In [12]: text_blob.words[-1].singularize()
Out[12]: 'entity'
 
In [13]: text_blob.words[1]
Out[13]: 'mining'
 
In [14]: text_blob.words[1].pluralize()
Out[14]: 'minings'
 
In [15]: text_blob.words[0]
Out[15]: 'Text'
 
In [16]: text_blob.words[0].pluralize()
Out[16]: 'Texts'
 
# Lemmatization
In [17]: from textblob import Word
 
In [18]: w = Word("are")
 
In [19]: w.lemmatize()
Out[19]: 'are'
 
In [20]: w.lemmatize('v')
Out[20]: u'be'
 
# WordNet
In [21]: from textblob.wordnet import VERB
 
In [22]: word = Word("are")
 
In [23]: word.synsets
Out[23]: 
[Synset('are.n.01'),
 Synset('be.v.01'),
 Synset('be.v.02'),
 Synset('be.v.03'),
 Synset('exist.v.01'),
 Synset('be.v.05'),
 Synset('equal.v.01'),
 Synset('constitute.v.01'),
 Synset('be.v.08'),
 Synset('embody.v.02'),
 Synset('be.v.10'),
 Synset('be.v.11'),
 Synset('be.v.12'),
 Synset('cost.v.01')]
 
In [24]: word.definitions
Out[24]: 
[u'a unit of surface area equal to 100 square meters',
 u'have the quality of being; (copula, used with an adjective or a predicate noun)',
 u'be identical to; be someone or something',
 u'occupy a certain position or area; be somewhere',
 u'have an existence, be extant',
 u'happen, occur, take place; this was during the visit to my parents\' house"',
 u'be identical or equivalent to',
 u'form or compose',
 u'work in a specific place, with a specific subject, or in a specific function',
 u'represent, as of a character on stage',
 u'spend or use time',
 u'have life, be alive',
 u'to remain unmolested, undisturbed, or uninterrupted -- used only in infinitive form',
 u'be priced at']
 
# Spelling Correction
In [25]: splling_test = TextBlob("I m ok")
 
In [26]: spelling_test = TextBlob("I m ok")
 
In [27]: print(spelling_test.correct())
I m ok
 
In [28]: splling_test = TextBlob("I havv good speling!")
 
In [29]: print(spelling_test.correct())
I m ok
 
# Translation
In [30]: print(splling_test.correct())
I have good spelling!
 
In [31]: text_blob.translate(to='zh')
Out[31]: TextBlob("文本挖掘,也称为文本数据挖掘,大致相当于文本分析,是从文本中获取高质量信息的过程。
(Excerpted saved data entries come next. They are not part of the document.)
-- ==== Sys2Proof/Machine/StreamMove.lean ====
section
/-! DEFINITION. What SLD, SST, SGA, SSC and SCPY move: the units of a record, reads and writes of memory, the checks at start and
the probe pass (03 R89 to R98; 09 R216 to R223; 05 R127 to R131, R139). -/

namespace Sys2Proof.Machine

/-! ## Memory accesses of a queued instruction -/

/-- In whose name a queued instruction's accesses translate: the mode of its issue (R352). -/
def Task.qctx (t : Task) (q : QInstr) : XCtx := { asid := t.asid, modeS := q.modeS, stepm := t.stepm, pins := q.pins }

/-- Who reads or writes, for event records: logical gnoum, tag, pc (R324). -/
structure Who where
  unit : Nat
  tag : Nat
  pc : Nat
  deriving DecidableEq, Repr

def Task.who (t : Task) (q : QInstr) : Who := { unit := t.lg, tag := q.tag % 64, pc := q.pc.toNat }

/-- Read n bytes at a virtual address; bytes with remote homes come from `got` (R385); an uncorrectable read is DATAERR
(R323), and so is a poisoned or failed completion of the host (R196). -/
def State.readAt (s : State) (c : XCtx) (w : Who) (sp : Space) (got : Tbl Byte) (va n : Nat) : State × Res (List Byte) :=
  let r := s.xlate c { space := sp, r := true, w := false, x := false } va n
  match r.2 with
  | .error e => (r.1, .error e)
  | .ok p =>
    match sp with
    | .host =>
      (match r.1.poisonedAt p.2 with
       | some bad => (r.1.postUncorr 2 w.unit va bad 2 w.tag w.pc, raise (addrFault cDATAERR va false))
       | none => (r.1, .ok (rdBytes r.1.hmem p.2)))
    | _ =>
      let l := r.1.readLocal ((p.2.filter (fun a => a / 2 ^ 40 = s.rank)).map (· % 2 ^ 40))
      match l.2.2 with
      | some bad => (l.1.postUncorr 2 w.unit va (s.paOf (bad / 64 * 64)) (spaceCode sp) w.tag w.pc, raise (addrFault cDATAERR va false))
      | none => (l.1, .ok (p.2.map (fun a => if a / 2 ^ 40 = s.rank then rdByte l.1.mem (a % 2 ^ 40) else tget 0 got a)))

/-- Read units of ub bytes at virtual addresses, in order; `fill` stands for a unit outside the tensor (R90). -/
def State.readUnits (c : XCtx) (w : Who) (sp : Space) (got : Tbl Byte) (ub : Nat) (fill : List Byte) :
    List (Option Nat) → State → State × Res (List Byte)
  | [], s => (s, .ok [])
  | none :: r, s =>
    let q := State.readUnits c w sp got ub fill r s
    (q.1, q.2.map (fill ++ ·))
  | some va :: r, s =>
    let b := s.readAt c w sp got va ub
    match b.2 with
    | .error e => (b.1, .error e)
    | .ok x =>
      let q := State.readUnits c w sp got ub fill r b.1
      (q.1, q.2.map (x ++ ·))

/-- Remote bytes of these units that have not come yet (R385). -/
def State.missingUnits (c : XCtx) (got : Tbl Byte) (ub : Nat) : List (Option Nat) → State → State × Res (List (Nat × Nat))
  | [], s => (s, .ok [])
  | none :: r, s => State.missingUnits c got ub r s
  | some va :: r, s =>
    let b := s.xlate c { space := .pod, r := true, w := false, x := false } va ub
    match b.2 with
    | .error e => (b.1, .error e)
    | .ok p =>
      let q := State.missingUnits c got ub r b.1
      (q.1, q.2.map ((s.remote ((addrs va ub).zip p.2)).filter (fun a => (tfind got a.2).isNone) ++ ·))

/-- One store of an SST or SSC: bytes at a virtual address; only the bits of `mask` of each byte are written (R218). -/
structure Item where
  va : Nat
  data : List Byte
  mask : Byte
  deriving DecidableEq, Repr

/-- A byte with the bits of a mask replaced. -/
def mergeByte (mask old new : Byte) : Byte := (old &&& ~~~mask) ||| (new &&& mask)

/-- Bytes that stores write: physical address, the bits written, their values. -/
abbrev Writes := List (Nat × Byte × Byte)

/-- Translate stores in element order up to the first fault (R98). -/
def State.gather (c : XCtx) (sp : Space) : List Item → State → State × Writes × Option Stop
  | [], s => (s, [], none)
  | x :: r, s =>
    let p := s.xlate c { space := sp, r := false, w := true, x := false } x.va x.data.length
    match p.2 with
    | .error e => (p.1, [], some e)
    | .ok m =>
      let z := State.gather c sp r p.1
      (z.1, (m.2.zip x.data).map (fun y => (y.1, x.mask, y.2)) ++ z.2.1, z.2.2)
高质量的信息通常是通过统计模式学习等手段来设计模式和趋势。文本挖掘通常涉及构造输入文本的过程(通常解析,以及添加一些派生的语言特征以及删除其他内容,并随后插入数据库),导出结构化数据中的模式,最后进行评估和解释的输出。文本挖掘中的“高质量”通常指相关性,新颖性和趣味性的一些组合。典型的文本挖掘任务包括文本分类,文本聚类,概念/实体提取,粒度分类法的生成,情绪分析,文档摘要和实体关系建模(即命名实体之间的学习关系)。")
 
# Language Detection
In [36]: text_blob2 = TextBlob(u"这是中文测试")
 
In [37]: text_blob2.detect_language()
Out[37]: u'zh-CN'
 
# Parser
In [39]: text_blob.parse()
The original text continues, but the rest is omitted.